The title of this article almost made me throw-up. The report was about an interview CNN conducted with five women from Florida about Christine Blasey Ford’s allegations against Supreme Court Justice nominee Brett Kavanaugh. She says that when they both attended the high school he had pinned her down and “tried to remove her clothes at a high school party in the 1980s and covered her mouth to muffle her screams.” These women defended Judge Kavanaugh because of his impeccable record on the bench and, as one woman put it, “How can we believe the word of a woman of something that happened 36 years ago… There is nobody that has spoken ill will about him.” I just stared at my computer monitor and shook my head. I read the rest, read through the history, the comments from the Democrats and those defending Doctor Ford’s statement and more of what the GOP and these women had to say. It left me deeply disturbed but not totally in disbelief for a good reason.
By now most people following the news knows of the reactions from both political parties and of the President’s comments. On Twitter, one woman commenting on the article said, “Imagine hypothetically if this happened at the school where these women’s had girls attending. What would they tell their daughters? “Boys just do those things.”
My wife, daughter and I don’t have to think hypothetically we know first hand what can happen because it happened in our high school. For reasons that will become apparent to some, or at least its implications, I can not name the school district or the high school where this happened. I can not name the individuals involved nor those who investigated the incident without facing legal retribution. All I can do is relate the basic facts.
5 girls tried to file a complaint against a boy who couldn’t keep his hands to himself. My daughter stepped up to encourage these girls to come forward. What happened next floored us. The girls were interrogated separately by a police officer and school administrator and were repeatedly asked if this was made up. Afterward, the boy was “severely talked to” but no police report was filed, and nothing noted into his school record. We were told “kids will start things and not mean it”, “the boy was just messing around”, and, love this one, “you don’t want to ruin a young man’s reputation just on what a bunch of girls says”. The girls never talked to anyone further about this and my daughter was bullied through social media by the boy and his friends.

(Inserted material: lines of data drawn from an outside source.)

/-- A slot whose kind is none of the thirteen gets SEQUENCE_FAULT with the kind read, and its page is to end as
SEQUENCE_FAULT (R146, R178; log 13). The model's choices: log 13, log 24. -/
def Obligations.UnknownKindFaultsPage : Prop :=
  ∀ (s : State) (w : PageWork) (o : Slot), s.worked = some w → s.slotReady w = true → w.count ≤ 32 →
    (s.slotRead w 0).value = o.kind → (∀ k < 3, (s.slotRead w k).bad = false) → s.memoryLaw → s.layoutSound →
    o.kind ∉ [0x01#16, 0x02#16, 0x03#16, 0x10#16, 0x11#16, 0x12#16, 0x13#16, 0x20#16, 0x21#16, 0x22#16, 0x30#16, 0x40#16, 0x50#16] →
    ∃ t, exec .unknownOrderKind s = .next t
      ∧ t.readWord (s.layout.slotAddr w.page w.slot + 3) = resultWord .sequenceFault
      ∧ t.readWord (s.layout.slotAddr w.page w.slot + 4) = o.kind ∧ t.readWord (s.layout.slotAddr w.page w.slot + 5) = 0
      ∧ t.worked = some { w with
          slot := w.slot + 1, begun := false, refusals := true, bound := none, bulk := none, ending := some .sequenceFault }
      ∧ wordsKept s t (slotWords s w)
      ∧ t = { s with worked := t.worked, lift := none, reads := [], ram := t.ram, badParity := t.badParity }

/-- A slot that faults. If a read of its kind, seat or argument word meets bad parity, PARITY is recorded at that word, the
result is RAM_FAULT with the word's address, and the page is to end as RAM_FAULT; no order can be told from such a slot, so
any order command works it (log 4). If the slot before bound it to a seat and it is not a LOAD SEAT, REVOKE FLOOR or RESET
WARNINGS for that seat, the order of its kind is not worked: the result is SEQUENCE_FAULT with its kind and seat word, and
the page is to end as SEQUENCE_FAULT (R146, R152). The words after the first bad one are not read.
The model's choices: log 4, log 24, log 30. -/
def Obligations.FaultySlots : Prop :=
  ∀ (s : State) (w : PageWork) (c : Instr) (kind : Word), s.worked = some w → s.slotReady w = true → w.count ≤ 32 →
    s.memoryLaw → s.layoutSound →
    let orders := [(Instr.loadSeat, 0x01#16), (.loadRange, 0x02#16), (.reloadClasses, 0x03#16), (.grantFloor, 0x10#16),
      (.revokeFloor, 0x11#16), (.clearFloor, 0x12#16), (.setFloorRules, 0x13#16), (.acknowledge, 0x20#16),
      (.acknowledgeAll, 0x21#16), (.resetWarnings, 0x22#16), (.restartEstimator, 0x30#16), (.liftLock, 0x40#16),
      (.clearLinkCounts, 0x50#16)]
    let read := fun k => s.orderRead w k (s.layout.slotAddr w.page w.slot + k)
    let ends := fun (t : State) (code : ResultCode) (a b : Word) (x : Summary) =>
      (w.begun = false → t.readWord (s.layout.progressAddr w.page) = word w.slot)
      ∧ t.readWord (s.layout.slotAddr w.page w.slot + 3) = resultWord code
      ∧ t.readWord (s.layout.slotAddr w.page w.slot + 4) = a ∧ t.readWord (s.layout.slotAddr w.page w.slot + 5) = b
      ∧ t.worked = some { w with slot := w.slot + 1, begun := false, refusals := true, bound := none, bulk := none, ending := some x }
      ∧ wordsKept s t (slotWords s w)
      ∧ t = { s with worked := t.worked, lift := none, reads := [], ram := t.ram, badParity := t.badParity,
                     faultLatch := t.faultLatch, causes := t.causes }
    (c = .unknownOrderKind ∨ (c, kind) ∈ orders → ∀ k < 3, (∀ j < k, (read j).bad = false) → (read k).bad = true → ∃ t, exec c s = .next t
      ∧ ends t .ramFault (word (read k).addr) 0 .ramFault
      ∧ (w.begun = false ∨ s.reads.length ≤ k → (read k).addr = s.layout.slotAddr w.page w.slot + k
          ∧ FaultReported s t (s.layout.slotAddr w.page w.slot + k) .parity)
      ∧ (w.begun = true → k < s.reads.length → t.faultLatch = s.faultLatch ∧ t.causes = s.causes))
    ∧ ((c, kind) ∈ orders → (∀ k < 3, (read k).bad = false) → (read 0).value = kind → ∀ x, w.bound = some x →
        ¬ (kind = kindLoadSeat ∨ kind = kindRevokeFloor ∨ kind = kindResetWarnings) ∨ (read 1).value ≠ x → ∃ t, exec c s = .next t
      ∧ ends t .sequenceFault kind (read 1).value .sequenceFault ∧ t.faultLatch = s.faultLatch ∧ t.causes = s.causes)

/-- LIFT LOCK: in the last slot SEQUENCE_FAULT, which ends the page; then SEAT_RANGE, NOT_LOCKED, or OK with the lift
naming the seat. Detail A is the seat word, and every case but the first binds the next slot to it (R152).
The model's choices: log 4, log 24. -/
def Obligations.LiftLockBindsNextSlot : Prop :=
  ∀ (s : State) (w : PageWork) (o : Slot), s.OrderInHand w o → o.kind = kindLiftLock → s.memoryLaw → s.layoutSound →
    let ends := fun (code : ResultCode) (lift : Option Seat) (bound : Option Word) (ending : Option Summary) =>
      ∃ t, exec .liftLock s = .next t
        ∧ t.readWord (s.layout.slotAddr w.page w.slot + 3) = resultWord code
        ∧ t.readWord (s.layout.slotAddr w.page w.slot + 4) = o.seat ∧ t.readWord (s.layout.slotAddr w.page w.slot + 5) = 0
        ∧ t.lift = lift
        ∧ t.worked = some { w with slot := w.slot + 1, begun := false, refusals := w.refusals || !code.success, bound := bound,
                                   bulk := none, ending := ending }
        ∧ wordsKept s t (slotWords s w)
        ∧ t = { s with worked := t.worked, lift := t.lift, reads := [], ram := t.ram, badParity := t.badParity }
    (w.slot + 1 = w.count → ends .sequenceFault none none (some .sequenceFault))
    ∧ (w.slot + 1 < w.count →
        (s.layout.seatCount ≤ o.seat.toNat ∨ 512 ≤ o.seat.toNat → ends .seatRange none (some o.seat) none)
        ∧ ∀ i : Seat, i.val < s.layout.seatCount → o.seat = seatWord i →
          ((s.seat i).ctx.locked = false → ends .notLocked none (some o.seat) none)
          ∧ ((s.seat i).ctx.locked = true → ends .ok (some i) (some o.seat) none))

/-! Orders on the floor -/

/-- GRANT FLOOR, by the first case that holds (R121, R122, R123, R129). A grant puts the seat at the tail, opens and issues
its intent; a displacement first takes the oldest member whose priority and locked flags are clear, and mutes it.
The model's choices: log 4, log 21, log 27. -/
def Obligations.GrantFloor : Prop :=
  ∀ (s : State) (w : PageWork) (o : Slot), s.OrderInHand w o → o.kind = kindGrantFloor → s.memoryLaw → s.layoutSound →
    (s.part = .running ∨ s.part = .stopping) →
    let answers := fun (code : ResultCode) (b : Word) => ∃ t, exec .grantFloor s = .next t ∧ answeredOnly s t w code o.seat b
    (s.layout.seatCount ≤ o.seat.toNat ∨ 512 ≤ o.seat.toNat → answers .seatRange 0)
    ∧ ∀ i : Seat, i.val < s.layout.seatCount → o.seat = seatWord i →
      ((s.seat i).ctx.active = false → answers .seatInactive 0)
      ∧ ((s.seat i).ctx.active = true → i ∈ s.roster → answers .already (word (s.roster.idxOf i + 1)))
      ∧ ((s.seat i).ctx.active = true → i ∉ s.roster → s.roster.length < s.floorLimit →
          ∃ t, exec .grantFloor s = .next t ∧ OrderDone s t w .ok o.seat (word (s.roster.length + 1))
            ∧ t.roster = s.roster ++ [i] ∧ FloorShown t ∧ Issued s t i .opened
            ∧ t.seat i = { s.seat i with channel := (t.seat i).channel, board := changedNow (s.seat i).board s.clock }
            ∧ t.boardWrites = s.boardWrites ++ [orderWrite t i]
            ∧ seatsKept s t (· = i) ∧ linksKept s t (· = (s.seat i).ctx.link)
            ∧ wordsKept s t (fun a => slotWords s w a ∨ floorWords a)
            ∧ t = { s with roster := t.roster, seats := t.seats, links := t.links, boardWrites := t.boardWrites,
                           worked := t.worked, lift := none, reads := [], ram := t.ram, badParity := t.badParity })
      ∧ ((s.seat i).ctx.active = true → i ∉ s.roster → s.floorLimit ≤ s.roster.length → s.floorPolicy = .refuse →
          answers .floorFull (word s.floorLimit))
      ∧ ((s.seat i).ctx.active = true → i ∉ s.roster → s.floorLimit ≤ s.roster.length → s.floorPolicy = .displace →
          (∀ j ∈ s.roster, (s.seat j).ctx.priority = true ∨ (s.seat j).ctx.locked = true) → answers .floorFull (word s.floorLimit))
      ∧ (∀ (before after : List Seat) (j : Seat), (s.seat i).ctx.active = true → i ∉ s.roster →
          s.floorLimit ≤ s.roster.length → s.floorPolicy = .displace → s.roster = before ++ j :: after → j ∉ before →
          (∀ k ∈ before, (s.seat k).ctx.priority = true ∨ (s.seat k).ctx.locked = true) →
          (s.seat j).ctx.priority = false → (s.seat j).ctx.locked = false →
          (s.seat j).channel.intent = .opened → j ∉ after → j.val < s.layout.seatCount →
          ∃ t u, exec .grantFloor s = .next t ∧ OrderDone s t w .displaced o.seat (seatWord j)
            ∧ t.roster = before ++ after ++ [i] ∧ FloorShown t
            ∧ Issued s u j .muted ∧ linksKept s u (· = (s.seat j).ctx.link) ∧ u.part = s.part
            ∧ u.seat i = s.seat i ∧ Issued u t i .opened ∧ linksKept u t (· = (s.seat i).ctx.link)
            ∧ t.seat j = { s.seat j with channel := (u.seat j).channel, board := changedNow (s.seat j).board s.clock }
            ∧ t.seat i = { s.seat i with channel := (t.seat i).channel, board := changedNow (s.seat i).board s.clock }
            ∧ t.boardWrites = s.boardWrites ++ [orderWrite t j, orderWrite t i]
            ∧ seatsKept s t (fun k => k = i ∨ k = j) ∧ wordsKept s t (fun a => slotWords s w a ∨ floorWords a)
            ∧ t = { s with roster := t.roster, seats := t.seats, links := t.links, boardWrites := t.boardWrites,
                           worked := t.worked, lift := none, reads := [], ram := t.ram, badParity := t.badParity })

My daughter finally had to leave the school district but not before we found out two things. 1. the police officer who took the statements was already criticizing the credibility of the young women BEFORE he talked to them and 2. the boy’s father worked for the school district. I also learned from my oldest two children who had attended this high school, and from others, that it had the reputation of being “The Rape School” of the district.
This is the society we live in and the culture that must change. This is America now where boys will be boys only if you let them.